The spider's abdomen is similar in length to the carapace but narrower, 1.6 and 1.8 mm in width, and more rounded. The top is generally black with thin white stripes down the middle and along the sides. In the same way as the carapace, the underside differs between geographies, with the South African spiders being blackish while those from Namibia are light with a hint of grey. The spider has dark grey spinnerets. Namibian spiders have light brown legs while those from South Africa are black, the former also having a longer front pair of legs than the remainder. All have brown spines and hairs. The spider's pedipalps match their legs, although, while South African spiders have mainly brown hairs with a scattering of white, those from Namibia have exclusively white hairs.

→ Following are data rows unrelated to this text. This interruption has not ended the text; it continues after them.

theorem hide_checkFails {s : State} {d : DecNo} {c : Codeword} (h0 : Part.raised ∈ ps) (h1 : Part.retry ∈ ps)
    (h2 : Part.ev ∈ ps) (h3 : ∀ x, Part.alarm x ∈ ps) (h4 : Part.pool ∈ ps) :
    hide ps (State.checkFails s d c) = hide ps s := by
  unfold State.checkFails
  repeat' split
  all_goals simp only [hide_raiseDev, hide_onPool, hide_retireDecoder, hide_logRetry, ite_self, implies_true, hide_ite,
      h0, h1, h2, h3, h4]

theorem hide_collect {s : State} {r : DecodeResult} (h0 : ∀ x, Part.dec x ∈ ps) :
    hide ps (State.collect s r) = hide ps s := by
  unfold State.collect
  dsimp only
  repeat' split
  all_goals simp only [hide_onEntry, h0]

theorem hide_metaMismatch {s : State} {b : BayNo} {e : Entry} {i : Nat} {m : Metadata} (h0 : Part.raised ∈ ps) (h1 : ∀ x,
    Part.alarm x ∈ ps) (h2 : Part.srv b ∈ ps) :
    hide ps (State.metaMismatch s b e i m) = hide ps s := by
  simp only [State.metaMismatch, hide_raiseBay, implies_true, h0, h1, h2]

theorem hide_runOuter {s : State} {b : BayNo} {i : Nat} (h0 : Part.raised ∈ ps) (h1 : ∀ x, Part.alarm x ∈ ps)
    (h2 : Part.dec b ∈ ps) (h3 : Part.srv b ∈ ps) (h4 : Part.mem ∈ ps) :
    hide ps (State.runOuter s b i) = hide ps s := by
  unfold State.runOuter
  split
  · rfl
  · have hf : ∀ (u : State) (e : Entry), hide ps ((List.range 32).foldl (fun (t : State) k => match e.misplaced k with
        | some m => t.metaMismatch b e k m
        | none => t) u) = hide ps u := by
      intro u e
      refine hide_foldl _ (fun t k => ?_) _ _
      split
      · simp only [hide_metaMismatch, implies_true, h0, h1, h3]
      · rfl
    dsimp only
    repeat' split
    all_goals
      simp only [hide_raiseBay, hide_giveAll, hide_onEntry, implies_true, h0, h1, h2, h3, h4]
      exact hf _ _

theorem hide_stageWeak {s : State} {b : BayNo} {e : Entry} (h0 : Part.sys ∈ ps) (h1 : Part.raised ∈ ps) (h2 : ∀ x,
    Part.alarm x ∈ ps) (h3 : Part.dec b ∈ ps) (h4 : Part.stg ∈ ps) (h5 : Part.mem ∈ ps) :
    hide ps (State.stageWeak s b e) = hide ps s := by
  unfold State.stageWeak
  repeat' split
  all_goals simp only [hide_placeNew, hide_onSys, hide_onDec, ite_self, or_true, implies_true, hide_ite, h0, h1, h2, h3,
      h4, h5]

theorem hide_judgeWeak {s : State} {b : BayNo} {e : Entry} (h0 : Part.sys ∈ ps) (h1 : Part.raised ∈ ps) (h2 : ∀ x,
    Part.alarm x ∈ ps) (h3 : Part.dec b ∈ ps) (h4 : Part.srv b ∈ ps) (h5 : Part.stg ∈ ps) (h6 : Part.mem ∈ ps) :
    hide ps (State.judgeWeak s b e) = hide ps s := by
  simp only [State.judgeWeak, hide_raiseBay, hide_stageWeak, ite_self, implies_true, hide_ite, h0, h1, h2, h3, h4, h5, h6]

theorem hide_toStore {s : State} {b : BayNo} {i : Nat} {e : Entry} (h0 : Part.raised ∈ ps) (h1 : ∀ x, Part.alarm x ∈ ps)
    (h2 : Part.dec b ∈ ps) (h3 : Part.seq b ∈ ps) (h4 : Part.pool ∈ ps) (h5 : Part.mem ∈ ps) :
    hide ps (State.toStore s b i e) = hide ps s := by
  simp only [State.toStore, hide_closeEntry, hide_onEntry, hide_giveAll, hide_onDec, implies_true, h0, h1, h2, h3, h4, h5]

theorem hide_scheduleReread {s : State} {b : BayNo} {i : Nat} {e : Entry} {kind : Nat} (h0 : Part.dec b ∈ ps)
    (h1 : Part.seq b ∈ ps) :
    hide ps (State.scheduleReread s b i e kind) = hide ps s := by
  simp only [State.scheduleReread, hide_onSeq, hide_onEntry, h0, h1]

theorem hide_clusterDone {s : State} {b : BayNo} {i : Nat} {e : Entry} (h0 : Part.sys ∈ ps) (h1 : Part.raised ∈ ps)
    (h2 : Part.retry ∈ ps) (h3 : ∀ x, Part.queues x ∈ ps) (h4 : ∀ x, Part.msix x ∈ ps) (h5 : ∀ x, Part.alarm x ∈ ps)
    (h6 : Part.cmds ∈ ps) (h7 : Part.dec b ∈ ps) (h8 : Part.srv b ∈ ps) (h9 : Part.seq b ∈ ps) (h10 : Part.pool ∈ ps)
    (h11 : Part.stg ∈ ps) (h12 : Part.mem ∈ ps) (h13 : Part.pair ∈ ps) (h14 : Part.out ∈ ps) :
    hide ps (State.clusterDone s b i e) = hide ps s := by
  simp only [State.clusterDone, hide_logRetry, hide_raiseBay, hide_onSeq, hide_judgeWeak, hide_finishEntry, ite_self,
      implies_true, hide_ite, h0, h1, h2, h3, h4, h5, h6, h7, h8, h9, h10, h11, h12, h13, h14]

theorem hide_passFails {s : State} {b : BayNo} {i : Nat} {e : Entry} (h0 : Part.raised ∈ ps) (h1 : Part.retry ∈ ps)
    (h2 : ∀ x, Part.alarm x ∈ ps) (h3 : Part.dec b ∈ ps) (h4 : Part.srv b ∈ ps) (h5 : Part.seq b ∈ ps) :
    hide ps (State.passFails s b i e) = hide ps s := by
  simp only [State.passFails, hide_logRetry, hide_raiseBay, hide_onSeq, hide_onEntry, hide_scheduleReread, ite_self,
      implies_true, hide_ite, h0, h1, h2, h3, h4, h5]

theorem hide_submitKept {s : State} {b : BayNo} {i : Nat} {e : Entry} {alone : Bool} (h0 : Part.dec b ∈ ps)
    (h1 : Part.pool ∈ ps) :
    hide ps (State.submitKept s b i e alone) = hide ps s := by
  unfold State.submitKept
  refine hide_foldl _ (fun t k => ?_) _ _
  split
  · rfl
  · rfl
  · exact hide_foldl _ (fun u p => by simp only [hide_enqueue, h0, h1]) _ _

theorem hide_awaitPass {s : State} {b : BayNo} {i : Nat} {k : Nat} {n : Nat} (h0 : Part.dec b ∈ ps)
    (h1 : Part.seq b ∈ ps) :
    hide ps (State.awaitPass s b i k n) = hide ps s := by
  unfold State.awaitPass
  repeat' split
  all_goals simp only [hide_onEntry, hide_onSeq, h0, h1]

theorem hide_ladderEnds {s : State} {b : BayNo} {i : Nat} {k : Nat} {e : Entry} (h0 : Part.raised ∈ ps) (h1 : ∀ x,
    Part.queues x ∈ ps) (h2 : ∀ x, Part.msix x ∈ ps) (h3 : ∀ x, Part.alarm x ∈ ps) (h4 : Part.cmds ∈ ps)
    (h5 : Part.dec b ∈ ps) (h6 : Part.srv b ∈ ps) (h7 : Part.seq b ∈ ps) (h8 : Part.pool ∈ ps) (h9 : Part.stg ∈ ps)
    (h10 : Part.mem ∈ ps) (h11 : Part.pair ∈ ps) (h12 : Part.out ∈ ps) :
    hide ps (State.ladderEnds s b i k e) = hide ps s := by
  simp only [State.ladderEnds, hide_finishEntry, hide_raiseBay, implies_true, h0, h1, h2, h3, h4, h5, h6, h7, h8, h9,
      h10, h11, h12]

theorem hide_ladderNext {s : State} {b : BayNo} {i : Nat} {k : Nat} {e : Entry} (h0 : Part.raised ∈ ps) (h1 : ∀ x,
    Part.queues x ∈ ps) (h2 : ∀ x, Part.msix x ∈ ps) (h3 : ∀ x, Part.alarm x ∈ ps) (h4 : Part.cmds ∈ ps)
    (h5 : Part.dec b ∈ ps) (h6 : Part.srv b ∈ ps) (h7 : Part.seq b ∈ ps) (h8 : Part.pool ∈ ps) (h9 : Part.stg ∈ ps)
    (h10 : Part.mem ∈ ps) (h11 : Part.pair ∈ ps) (h12 : Part.out ∈ ps) :
    hide ps (State.ladderNext s b i k e) = hide ps s := by
  simp only [State.ladderNext, hide_ladderEnds, hide_awaitPass, hide_submitKept, hide_onEntry, ite_self, implies_true,
      hide_ite, h0, h1, h2, h3, h4, h5, h6, h7, h8, h9, h10, h11, h12]

theorem hide_ladderJudge {s : State} {b : BayNo} {i : Nat} {n : Nat} (h0 : Part.sys ∈ ps) (h1 : Part.raised ∈ ps)
    (h2 : Part.retry ∈ ps) (h3 : ∀ x, Part.queues x ∈ ps) (h4 : ∀ x, Part.msix x ∈ ps) (h5 : ∀ x, Part.alarm x ∈ ps)
    (h6 : Part.cmds ∈ ps) (h7 : Part.dec b ∈ ps) (h8 : Part.srv b ∈ ps) (h9 : Part.seq b ∈ ps) (h10 : Part.pool ∈ ps)
    (h11 : Part.stg ∈ ps) (h12 : Part.mem ∈ ps) (h13 : Part.pair ∈ ps) (h14 : Part.out ∈ ps) :
    hide ps (State.ladderJudge s b i n) = hide ps s := by
  unfold State.ladderJudge
  dsimp only
  repeat' split
  all_goals simp only [hide_runOuter, hide_onEntry, hide_raiseBay, hide_clusterDone, hide_awaitPass, hide_ladderNext,
      implies_true, h0, h1, h2, h3, h4, h5, h6, h7, h8, h9, h10, h11, h12, h13, h14]

/-! ### IoOps -/

theorem hide_forward {s : State} {c : Cmd} {data : List SectorData} (h0 : ∀ x, Part.queues x ∈ ps) (h1 : ∀ x,
    Part.msix x ∈ ps) (h2 : Part.cmds ∈ ps) (h3 : Part.stg ∈ ps) (h4 : Part.pair ∈ ps) (h5 : Part.out ∈ ps) :
    hide ps (State.forward s c data) = hide ps s := by
  simp only [State.forward, hide_complete, hide_sendAbout, hide_onCmd, ite_self, implies_true, hide_ite, h0, h1, h2, h3,
      h4, h5]

theorem hide_dmaError {s : State} {p : Port} {q : QueueNo} {cid : Nat} (h0 : Part.raised ∈ ps) (h1 : ∀ x,
    Part.alarm x ∈ ps) :
    hide ps (State.dmaError s p q cid) = hide ps s := by
  simp only [State.dmaError, hide_raisePort, implies_true, h0, h1]

theorem hide_dmaFail {s : State} {id : CmdId} {e : DmaErr} (h0 : Part.raised ∈ ps) (h1 : ∀ x, Part.queues x ∈ ps)
    (h2 : ∀ x, Part.msix x ∈ ps) (h3 : ∀ x, Part.alarm x ∈ ps) (h4 : Part.cmds ∈ ps) (h5 : Part.stg ∈ ps)
    (h6 : Part.pair ∈ ps) (h7 : Part.out ∈ ps) :
    hide ps (State.dmaFail s id e) = hide ps s := by
  simp only [State.dmaFail, hide_complete, hide_dmaError, implies_true, h0, h1, h2, h3, h4, h5, h6, h7]

theorem hide_expired {s : State} {id : CmdId} {which : Nat} (h0 : Part.raised ∈ ps) (h1 : ∀ x, Part.alarm x ∈ ps) :
    hide ps (State.expired s id which) = hide ps s := by
  simp only [State.expired, hide_raisePort, ite_self, implies_true, hide_ite, h0, h1]

theorem hide_haltQueue {s : State} {p : Port} {q : QueueNo} (h0 : Part.free ∈ ps) (h1 : Part.raised ∈ ps)
    (h2 : Part.queues p ∈ ps) (h3 : ∀ x, Part.alarm x ∈ ps) :
    hide ps (State.haltQueue s p q) = hide ps s := by
  simp only [State.haltQueue, hide_freeInt, hide_dmaError, hide_raisePort, hide_onQueue, implies_true, h0, h1, h2, h3]

theorem hide_touchStore {s : State} {b : BayNo} {a : ClusterAddr} (h0 : Part.raised ∈ ps) (h1 : ∀ x, Part.alarm x ∈ ps)
    (h2 : Part.dec b ∈ ps) (h3 : Part.mem ∈ ps) :
    hide ps (State.touchStore s b a) = hide ps s := by
  simp only [State.touchStore, hide_giveAll, hide_onDec, implies_true, h0, h1, h2, h3]

theorem hide_attach {s : State} {b : BayNo} {i : Nat} {id : CmdId} (h0 : Part.dec b ∈ ps) (h1 : Part.pool ∈ ps) :
    hide ps (State.attach s b i id) = hide ps s := by
  simp only [State.attach, hide_onPool, hide_onEntry, h0, h1]

theorem hide_wantCluster {s : State} {b : BayNo} {id : CmdId} {u : Nat} (h0 : Part.raised ∈ ps) (h1 : ∀ x,
    Part.queues x ∈ ps) (h2 : ∀ x, Part.msix x ∈ ps) (h3 : ∀ x, Part.alarm x ∈ ps) (h4 : Part.cmds ∈ ps)
    (h5 : Part.dec b ∈ ps) (h6 : Part.seq b ∈ ps) (h7 : Part.pool ∈ ps) (h8 : Part.stg ∈ ps) (h9 : Part.mem ∈ ps)
    (h10 : Part.pair ∈ ps) (h11 : Part.out ∈ ps) :
    hide ps (State.wantCluster s b id u) = hide ps s := by
  unfold State.wantCluster
  dsimp only
  repeat' split
  all_goals simp only [hide_touchStore, hide_deliver, hide_onSeq, hide_attach, implies_true, h0, h1, h2, h3, h4, h5, h6,
      h7, h8, h9, h10, h11]

theorem hide_serveSectors {s : State} {c : Cmd} {v : Volume} {b : Option BayNo} (h0 : Part.raised ∈ ps) (h1 : ∀ x,
    Part.queues x ∈ ps) (h2 : ∀ x, Part.msix x ∈ ps) (h3 : ∀ x, Part.alarm x ∈ ps) (h4 : Part.cmds ∈ ps) (h5 : ∀ x,
    Part.dec x ∈ ps) (h6 : ∀ x, Part.seq x ∈ ps) (h7 : Part.pool ∈ ps) (h8 : Part.stg ∈ ps) (h9 : Part.mem ∈ ps)
    (h10 : Part.pair ∈ ps) (h11 : Part.out ∈ ps) :
    hide ps (State.serveSectors s c v b) = hide ps s := by
  unfold State.serveSectors
  repeat' split
  all_goals simp only [hide_onCmd, hide_giveData, hide_wantCluster, hide_onDec, hide_settleRead, hide_foldl, ite_self,
      implies_true, hide_ite, h0, h1, h2, h3, h4, h5, h6, h7, h8, h9, h10, h11]

theorem hide_serveRead {s : State} {c : Cmd} {v : Volume} (h0 : Part.sys ∈ ps) (h1 : Part.raised ∈ ps) (h2 : ∀ x,
    Part.queues x ∈ ps) (h3 : ∀ x, Part.msix x ∈ ps) (h4 : ∀ x, Part.mbx x ∈ ps) (h5 : ∀ x, Part.alarm x ∈ ps)
    (h6 : Part.cmds ∈ ps) (h7 : ∀ x, Part.afe x ∈ ps) (h8 : ∀ x, Part.rc x ∈ ps) (h9 : ∀ x, Part.dec x ∈ ps) (h10 : ∀ x,
    Part.wp x ∈ ps) (h11 : ∀ x, Part.srv x ∈ ps) (h12 : ∀ x, Part.seq x ∈ ps) (h13 : Part.pool ∈ ps)
    (h14 : Part.hnd ∈ ps) (h15 : Part.stg ∈ ps) (h16 : Part.mem ∈ ps) (h17 : Part.pair ∈ ps) (h18 : Part.out ∈ ps) :
    hide ps (State.serveRead s c v) = hide ps s := by
  unfold State.serveRead
  dsimp only
  repeat' split
  all_goals simp only [hide_serveSectors, hide_placeDisc, hide_setWait, hide_complete, implies_true, h0, h1, h2, h3, h4,
      h5, h6, h7, h8, h9, h10, h11, h12, h13, h14, h15, h16, h17, h18]

theorem hide_placeWrite {s : State} {c : Cmd} {data : List SectorData} (h0 : Part.sys ∈ ps) (h1 : Part.raised ∈ ps)
    (h2 : ∀ x, Part.alarm x ∈ ps) (h3 : Part.stg ∈ ps) (h4 : Part.mem ∈ ps) :
    hide ps (State.placeWrite s c data) = hide ps s := by
  simp only [State.placeWrite, hide_placeNew, hide_onSys, hide_foldl, or_true, implies_true, h0, h1, h2, h3, h4]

The female has not been identified, so only the male copulatory organs have been described. They are generally hairy. The long palpal tibia has a relatively large and prominent upward-pointing spike, or tibial apophysis, which has an end that finishes in two small similarly-sized points, one of which looks like a tooth. The palpal bulb is rounded, from which emanates a very long embolus that starts near the bottom and circles round to the top of the bulb, curving towards the tegulum with a whip-like tip. There are small white scales on the spider's cymbium.

The spider is similar to others in the genus, particularly the related Evarcha flagellaris that can also be found in similar geographies. It can be distinguished by the striped pattern on its abdomen. The copulatory organs are also distinctive. The tibial apophysis is wider than in the other species and has two tips rather than one, and the embolus is longer.

==Distribution==
Evarcha spiders live across the world, although those found in North America may be accidental migrants. Evarcha karas lives in Namibia and South Africa. The male holotype was discovered in 2003 near Keetmanshoop. The first example to be found in South Africa were found in 2015 in Laingsburg Local Municipality in Western Cape. It is a ground-dwelling spider that thrives in a wide range of environments. It has been seen both in open ground and living under rocks. Some have been discovered living near water, such as the Floriskraal Dam. It is particularly common in dry Nama Karoo shrublands.